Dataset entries
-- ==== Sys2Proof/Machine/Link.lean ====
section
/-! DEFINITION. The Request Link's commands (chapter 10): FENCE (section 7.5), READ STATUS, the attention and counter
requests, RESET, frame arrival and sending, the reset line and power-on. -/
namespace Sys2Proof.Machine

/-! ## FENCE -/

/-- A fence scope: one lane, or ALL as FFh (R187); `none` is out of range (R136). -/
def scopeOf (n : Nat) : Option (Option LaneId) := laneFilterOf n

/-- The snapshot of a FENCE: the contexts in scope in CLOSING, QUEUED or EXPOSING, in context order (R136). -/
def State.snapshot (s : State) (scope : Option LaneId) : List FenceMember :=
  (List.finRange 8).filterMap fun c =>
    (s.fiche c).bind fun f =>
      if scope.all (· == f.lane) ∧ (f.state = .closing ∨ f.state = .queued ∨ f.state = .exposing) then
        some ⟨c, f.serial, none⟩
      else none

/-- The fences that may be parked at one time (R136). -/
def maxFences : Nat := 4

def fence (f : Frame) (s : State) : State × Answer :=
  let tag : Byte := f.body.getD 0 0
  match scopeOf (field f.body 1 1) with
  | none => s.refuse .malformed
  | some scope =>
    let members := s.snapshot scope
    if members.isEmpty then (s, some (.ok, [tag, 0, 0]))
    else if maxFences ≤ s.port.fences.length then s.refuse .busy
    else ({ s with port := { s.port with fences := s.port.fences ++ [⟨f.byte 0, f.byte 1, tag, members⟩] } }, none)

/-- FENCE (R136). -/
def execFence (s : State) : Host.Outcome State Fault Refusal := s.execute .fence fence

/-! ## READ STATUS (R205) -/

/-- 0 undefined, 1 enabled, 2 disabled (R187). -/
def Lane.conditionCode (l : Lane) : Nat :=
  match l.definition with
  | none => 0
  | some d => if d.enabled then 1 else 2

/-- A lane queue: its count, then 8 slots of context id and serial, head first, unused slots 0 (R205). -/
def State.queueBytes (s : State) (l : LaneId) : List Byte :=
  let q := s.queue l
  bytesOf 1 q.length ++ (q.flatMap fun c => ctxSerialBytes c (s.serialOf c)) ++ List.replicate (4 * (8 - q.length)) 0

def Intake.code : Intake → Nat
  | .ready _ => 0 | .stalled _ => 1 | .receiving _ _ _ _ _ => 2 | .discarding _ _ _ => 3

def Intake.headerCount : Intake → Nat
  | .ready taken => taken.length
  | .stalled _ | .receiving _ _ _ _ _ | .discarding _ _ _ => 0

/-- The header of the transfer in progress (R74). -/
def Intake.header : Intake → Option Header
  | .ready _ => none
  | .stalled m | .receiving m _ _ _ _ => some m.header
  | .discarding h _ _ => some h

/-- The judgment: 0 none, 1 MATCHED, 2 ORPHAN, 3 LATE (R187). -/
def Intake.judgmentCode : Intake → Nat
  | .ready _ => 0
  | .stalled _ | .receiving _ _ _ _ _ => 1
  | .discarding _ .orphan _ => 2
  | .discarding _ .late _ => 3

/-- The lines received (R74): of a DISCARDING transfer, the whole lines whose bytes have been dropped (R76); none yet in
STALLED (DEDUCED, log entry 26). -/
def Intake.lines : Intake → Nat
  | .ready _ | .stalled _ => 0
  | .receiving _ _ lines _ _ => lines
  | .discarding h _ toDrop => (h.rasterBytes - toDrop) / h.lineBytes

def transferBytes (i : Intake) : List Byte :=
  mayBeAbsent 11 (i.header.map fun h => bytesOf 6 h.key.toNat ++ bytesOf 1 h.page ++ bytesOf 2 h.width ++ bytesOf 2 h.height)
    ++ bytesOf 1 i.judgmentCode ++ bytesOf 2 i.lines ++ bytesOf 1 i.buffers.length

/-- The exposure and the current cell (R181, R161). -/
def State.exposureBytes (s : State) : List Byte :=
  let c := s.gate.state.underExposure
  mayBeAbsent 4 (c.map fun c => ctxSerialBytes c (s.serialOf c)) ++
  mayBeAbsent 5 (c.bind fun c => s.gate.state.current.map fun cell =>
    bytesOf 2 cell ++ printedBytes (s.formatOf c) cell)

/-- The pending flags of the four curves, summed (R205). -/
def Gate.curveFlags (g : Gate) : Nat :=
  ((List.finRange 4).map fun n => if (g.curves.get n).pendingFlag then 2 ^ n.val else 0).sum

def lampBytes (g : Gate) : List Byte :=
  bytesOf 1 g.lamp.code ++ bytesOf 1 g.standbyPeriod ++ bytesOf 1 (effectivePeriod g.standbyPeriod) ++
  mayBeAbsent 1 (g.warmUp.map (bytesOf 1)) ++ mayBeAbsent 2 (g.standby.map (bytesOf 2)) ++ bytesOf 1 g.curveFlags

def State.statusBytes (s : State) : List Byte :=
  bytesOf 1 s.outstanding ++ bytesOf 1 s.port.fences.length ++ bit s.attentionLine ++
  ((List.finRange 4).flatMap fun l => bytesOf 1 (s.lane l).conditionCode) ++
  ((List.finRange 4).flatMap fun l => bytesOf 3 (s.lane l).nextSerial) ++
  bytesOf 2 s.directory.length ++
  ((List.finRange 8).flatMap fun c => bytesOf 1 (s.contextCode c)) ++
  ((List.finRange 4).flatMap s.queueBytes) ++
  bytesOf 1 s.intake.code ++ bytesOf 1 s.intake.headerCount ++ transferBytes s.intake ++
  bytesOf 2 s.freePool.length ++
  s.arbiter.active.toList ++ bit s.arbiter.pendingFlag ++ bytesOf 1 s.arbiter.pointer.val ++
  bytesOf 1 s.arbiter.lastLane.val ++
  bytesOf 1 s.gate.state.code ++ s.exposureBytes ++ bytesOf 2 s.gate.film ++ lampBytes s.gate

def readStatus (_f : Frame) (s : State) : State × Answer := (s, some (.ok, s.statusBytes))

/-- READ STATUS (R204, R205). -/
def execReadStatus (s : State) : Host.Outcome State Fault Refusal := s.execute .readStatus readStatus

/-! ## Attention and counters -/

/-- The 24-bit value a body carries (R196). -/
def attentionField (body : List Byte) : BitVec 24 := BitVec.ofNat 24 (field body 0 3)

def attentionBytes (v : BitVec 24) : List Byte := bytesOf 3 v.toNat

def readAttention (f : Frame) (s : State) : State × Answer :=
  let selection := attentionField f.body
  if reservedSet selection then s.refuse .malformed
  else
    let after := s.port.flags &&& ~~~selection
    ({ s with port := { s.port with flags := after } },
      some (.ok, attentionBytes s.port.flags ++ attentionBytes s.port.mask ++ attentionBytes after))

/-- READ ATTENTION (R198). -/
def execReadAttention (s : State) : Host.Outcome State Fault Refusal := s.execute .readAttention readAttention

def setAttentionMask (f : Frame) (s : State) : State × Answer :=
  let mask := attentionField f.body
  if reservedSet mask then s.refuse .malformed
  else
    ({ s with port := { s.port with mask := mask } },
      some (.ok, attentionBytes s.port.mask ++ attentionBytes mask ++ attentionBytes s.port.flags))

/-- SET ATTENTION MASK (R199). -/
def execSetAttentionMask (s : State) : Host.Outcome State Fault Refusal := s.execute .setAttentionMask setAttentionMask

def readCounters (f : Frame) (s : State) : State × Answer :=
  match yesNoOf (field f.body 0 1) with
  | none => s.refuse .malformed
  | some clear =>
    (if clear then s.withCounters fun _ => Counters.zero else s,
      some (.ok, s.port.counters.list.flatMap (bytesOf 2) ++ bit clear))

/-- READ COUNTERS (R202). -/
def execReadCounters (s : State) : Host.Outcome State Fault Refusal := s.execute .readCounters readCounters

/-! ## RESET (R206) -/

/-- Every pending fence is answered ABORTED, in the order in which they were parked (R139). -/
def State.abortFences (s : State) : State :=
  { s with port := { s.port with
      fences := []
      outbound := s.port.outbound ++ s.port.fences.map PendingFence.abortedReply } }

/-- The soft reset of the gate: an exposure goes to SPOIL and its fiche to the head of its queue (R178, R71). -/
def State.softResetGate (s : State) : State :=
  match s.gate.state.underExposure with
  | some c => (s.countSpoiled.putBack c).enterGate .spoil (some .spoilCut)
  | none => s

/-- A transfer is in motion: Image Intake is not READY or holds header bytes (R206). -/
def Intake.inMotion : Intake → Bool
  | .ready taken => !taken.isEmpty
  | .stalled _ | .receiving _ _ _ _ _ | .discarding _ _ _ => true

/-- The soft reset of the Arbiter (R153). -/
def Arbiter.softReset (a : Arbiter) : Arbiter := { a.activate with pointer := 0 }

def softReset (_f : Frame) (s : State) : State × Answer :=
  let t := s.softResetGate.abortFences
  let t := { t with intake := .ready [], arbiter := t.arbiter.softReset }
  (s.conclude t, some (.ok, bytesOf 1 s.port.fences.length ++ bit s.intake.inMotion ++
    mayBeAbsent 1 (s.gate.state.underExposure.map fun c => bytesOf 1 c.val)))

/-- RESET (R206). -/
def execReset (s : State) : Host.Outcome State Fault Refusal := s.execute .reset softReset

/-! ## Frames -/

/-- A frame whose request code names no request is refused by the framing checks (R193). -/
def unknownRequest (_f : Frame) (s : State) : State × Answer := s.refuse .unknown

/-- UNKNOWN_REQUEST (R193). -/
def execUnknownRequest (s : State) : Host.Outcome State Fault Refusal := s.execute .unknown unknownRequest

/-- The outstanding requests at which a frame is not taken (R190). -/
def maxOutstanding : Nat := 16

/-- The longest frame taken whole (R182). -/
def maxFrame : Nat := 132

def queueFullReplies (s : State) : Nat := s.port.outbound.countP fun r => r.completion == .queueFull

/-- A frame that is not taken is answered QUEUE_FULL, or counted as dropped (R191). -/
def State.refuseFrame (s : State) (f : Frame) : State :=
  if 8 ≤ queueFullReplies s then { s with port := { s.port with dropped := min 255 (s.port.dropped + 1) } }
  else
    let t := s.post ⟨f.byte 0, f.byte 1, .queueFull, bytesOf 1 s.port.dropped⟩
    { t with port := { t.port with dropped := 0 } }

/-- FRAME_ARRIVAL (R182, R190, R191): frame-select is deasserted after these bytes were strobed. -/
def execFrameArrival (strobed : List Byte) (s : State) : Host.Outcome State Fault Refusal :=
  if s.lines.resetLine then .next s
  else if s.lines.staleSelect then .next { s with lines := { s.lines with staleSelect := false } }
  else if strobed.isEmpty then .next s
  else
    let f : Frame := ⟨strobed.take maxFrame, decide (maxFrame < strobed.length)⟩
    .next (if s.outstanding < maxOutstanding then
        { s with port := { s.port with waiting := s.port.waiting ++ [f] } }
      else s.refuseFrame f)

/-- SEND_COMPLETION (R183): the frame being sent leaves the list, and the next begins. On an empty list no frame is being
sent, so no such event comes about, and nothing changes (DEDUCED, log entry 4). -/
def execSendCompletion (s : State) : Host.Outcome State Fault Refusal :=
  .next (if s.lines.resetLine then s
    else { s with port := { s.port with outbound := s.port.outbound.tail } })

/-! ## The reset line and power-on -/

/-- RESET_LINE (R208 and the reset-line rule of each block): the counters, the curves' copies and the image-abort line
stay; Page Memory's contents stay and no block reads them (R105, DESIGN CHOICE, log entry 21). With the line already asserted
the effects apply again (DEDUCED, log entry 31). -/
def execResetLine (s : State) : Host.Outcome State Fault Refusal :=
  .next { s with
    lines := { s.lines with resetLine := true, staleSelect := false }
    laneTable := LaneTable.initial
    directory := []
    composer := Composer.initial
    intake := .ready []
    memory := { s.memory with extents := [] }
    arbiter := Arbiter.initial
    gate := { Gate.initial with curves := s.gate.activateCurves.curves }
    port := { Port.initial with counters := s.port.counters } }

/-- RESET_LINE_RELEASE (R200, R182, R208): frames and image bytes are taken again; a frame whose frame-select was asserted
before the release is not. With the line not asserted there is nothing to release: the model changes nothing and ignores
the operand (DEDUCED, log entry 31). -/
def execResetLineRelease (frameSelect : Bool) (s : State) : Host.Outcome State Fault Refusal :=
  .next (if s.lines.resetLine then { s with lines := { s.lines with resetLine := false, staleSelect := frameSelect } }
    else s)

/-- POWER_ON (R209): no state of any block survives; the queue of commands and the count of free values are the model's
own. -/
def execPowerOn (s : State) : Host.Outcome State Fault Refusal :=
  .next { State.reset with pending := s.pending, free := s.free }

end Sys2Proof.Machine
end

--

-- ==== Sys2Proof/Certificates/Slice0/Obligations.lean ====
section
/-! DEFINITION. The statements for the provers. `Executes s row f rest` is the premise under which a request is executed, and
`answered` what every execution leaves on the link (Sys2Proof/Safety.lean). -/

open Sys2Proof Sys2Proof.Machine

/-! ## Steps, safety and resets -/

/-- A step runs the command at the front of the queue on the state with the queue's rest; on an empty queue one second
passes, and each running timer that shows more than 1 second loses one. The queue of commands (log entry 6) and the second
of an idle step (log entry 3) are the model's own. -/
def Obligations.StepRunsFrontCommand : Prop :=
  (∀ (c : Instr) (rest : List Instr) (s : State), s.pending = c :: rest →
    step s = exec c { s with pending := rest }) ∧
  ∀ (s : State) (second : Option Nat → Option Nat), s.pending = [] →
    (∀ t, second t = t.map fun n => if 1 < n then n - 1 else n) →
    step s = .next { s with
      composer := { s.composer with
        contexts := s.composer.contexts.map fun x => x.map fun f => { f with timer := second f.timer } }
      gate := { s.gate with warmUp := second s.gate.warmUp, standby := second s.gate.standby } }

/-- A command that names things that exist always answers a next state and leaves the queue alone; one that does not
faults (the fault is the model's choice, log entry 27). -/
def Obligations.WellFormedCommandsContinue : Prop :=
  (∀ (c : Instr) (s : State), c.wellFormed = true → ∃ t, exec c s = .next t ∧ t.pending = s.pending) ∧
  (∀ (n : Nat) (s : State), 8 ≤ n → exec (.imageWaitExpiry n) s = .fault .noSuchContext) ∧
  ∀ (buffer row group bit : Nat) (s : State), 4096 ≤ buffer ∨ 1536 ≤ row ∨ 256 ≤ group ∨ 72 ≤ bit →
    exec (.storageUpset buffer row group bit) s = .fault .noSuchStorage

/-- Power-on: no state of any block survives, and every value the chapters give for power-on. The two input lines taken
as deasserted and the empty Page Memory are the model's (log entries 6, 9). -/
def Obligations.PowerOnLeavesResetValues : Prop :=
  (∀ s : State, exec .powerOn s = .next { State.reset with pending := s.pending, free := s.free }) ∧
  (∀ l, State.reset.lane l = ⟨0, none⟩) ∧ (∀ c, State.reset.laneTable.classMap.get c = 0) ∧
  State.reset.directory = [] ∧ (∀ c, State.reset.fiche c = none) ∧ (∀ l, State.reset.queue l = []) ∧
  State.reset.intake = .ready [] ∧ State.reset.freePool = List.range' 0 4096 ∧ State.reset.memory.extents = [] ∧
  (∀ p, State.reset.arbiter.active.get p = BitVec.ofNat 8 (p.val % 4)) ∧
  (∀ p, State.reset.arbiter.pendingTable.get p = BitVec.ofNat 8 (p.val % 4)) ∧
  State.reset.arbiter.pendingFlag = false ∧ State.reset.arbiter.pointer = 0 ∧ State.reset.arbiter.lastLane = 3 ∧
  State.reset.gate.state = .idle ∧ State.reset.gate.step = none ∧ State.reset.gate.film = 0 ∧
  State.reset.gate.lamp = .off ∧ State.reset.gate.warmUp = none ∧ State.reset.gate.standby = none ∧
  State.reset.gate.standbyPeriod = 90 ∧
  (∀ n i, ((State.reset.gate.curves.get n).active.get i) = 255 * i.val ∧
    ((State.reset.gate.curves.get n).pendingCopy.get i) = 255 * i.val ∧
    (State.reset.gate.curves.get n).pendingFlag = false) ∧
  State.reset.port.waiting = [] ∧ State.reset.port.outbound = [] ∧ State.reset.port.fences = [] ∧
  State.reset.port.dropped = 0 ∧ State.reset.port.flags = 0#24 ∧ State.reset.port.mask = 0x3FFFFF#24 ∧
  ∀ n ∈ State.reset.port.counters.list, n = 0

* [Work order] Extract from the records above the lines from the one containing "-- ==== Sys2Proof/Machine/Link.lean" to the one containing "then 1 else 2", both lines included, exactly as they appear and with nothing else.

* [Task solution]
-- ==== Sys2Proof/Machine/Link.lean ====
section
/-! DEFINITION. The Request Link's commands (chapter 10): FENCE (section 7.5), READ STATUS, the attention and counter
requests, RESET, frame arrival and sending, the reset line and power-on. -/
namespace Sys2Proof.Machine

/-! ## FENCE -/

/-- A fence scope: one lane, or ALL as FFh (R187); `none` is out of range (R136). -/
def scopeOf (n : Nat) : Option (Option LaneId) := laneFilterOf n

/-- The snapshot of a FENCE: the contexts in scope in CLOSING, QUEUED or EXPOSING, in context order (R136). -/
def State.snapshot (s : State) (scope : Option LaneId) : List FenceMember :=
  (List.finRange 8).filterMap fun c =>
    (s.fiche c).bind fun f =>
      if scope.all (· == f.lane) ∧ (f.state = .closing ∨ f.state = .queued ∨ f.state = .exposing) then
        some ⟨c, f.serial, none⟩
      else none

/-- The fences that may be parked at one time (R136). -/
def maxFences : Nat := 4

def fence (f : Frame) (s : State) : State × Answer :=
  let tag : Byte := f.body.getD 0 0
  match scopeOf (field f.body 1 1) with
  | none => s.refuse .malformed
  | some scope =>
    let members := s.snapshot scope
    if members.isEmpty then (s, some (.ok, [tag, 0, 0]))
    else if maxFences ≤ s.port.fences.length then s.refuse .busy
    else ({ s with port := { s.port with fences := s.port.fences ++ [⟨f.byte 0, f.byte 1, tag, members⟩] } }, none)

/-- FENCE (R136). -/
def execFence (s : State) : Host.Outcome State Fault Refusal := s.execute .fence fence

/-! ## READ STATUS (R205) -/

/-- 0 undefined, 1 enabled, 2 disabled (R187). -/
def Lane.conditionCode (l : Lane) : Nat :=
  match l.definition with
  | none => 0
  | some d => if d.enabled then 1 else 2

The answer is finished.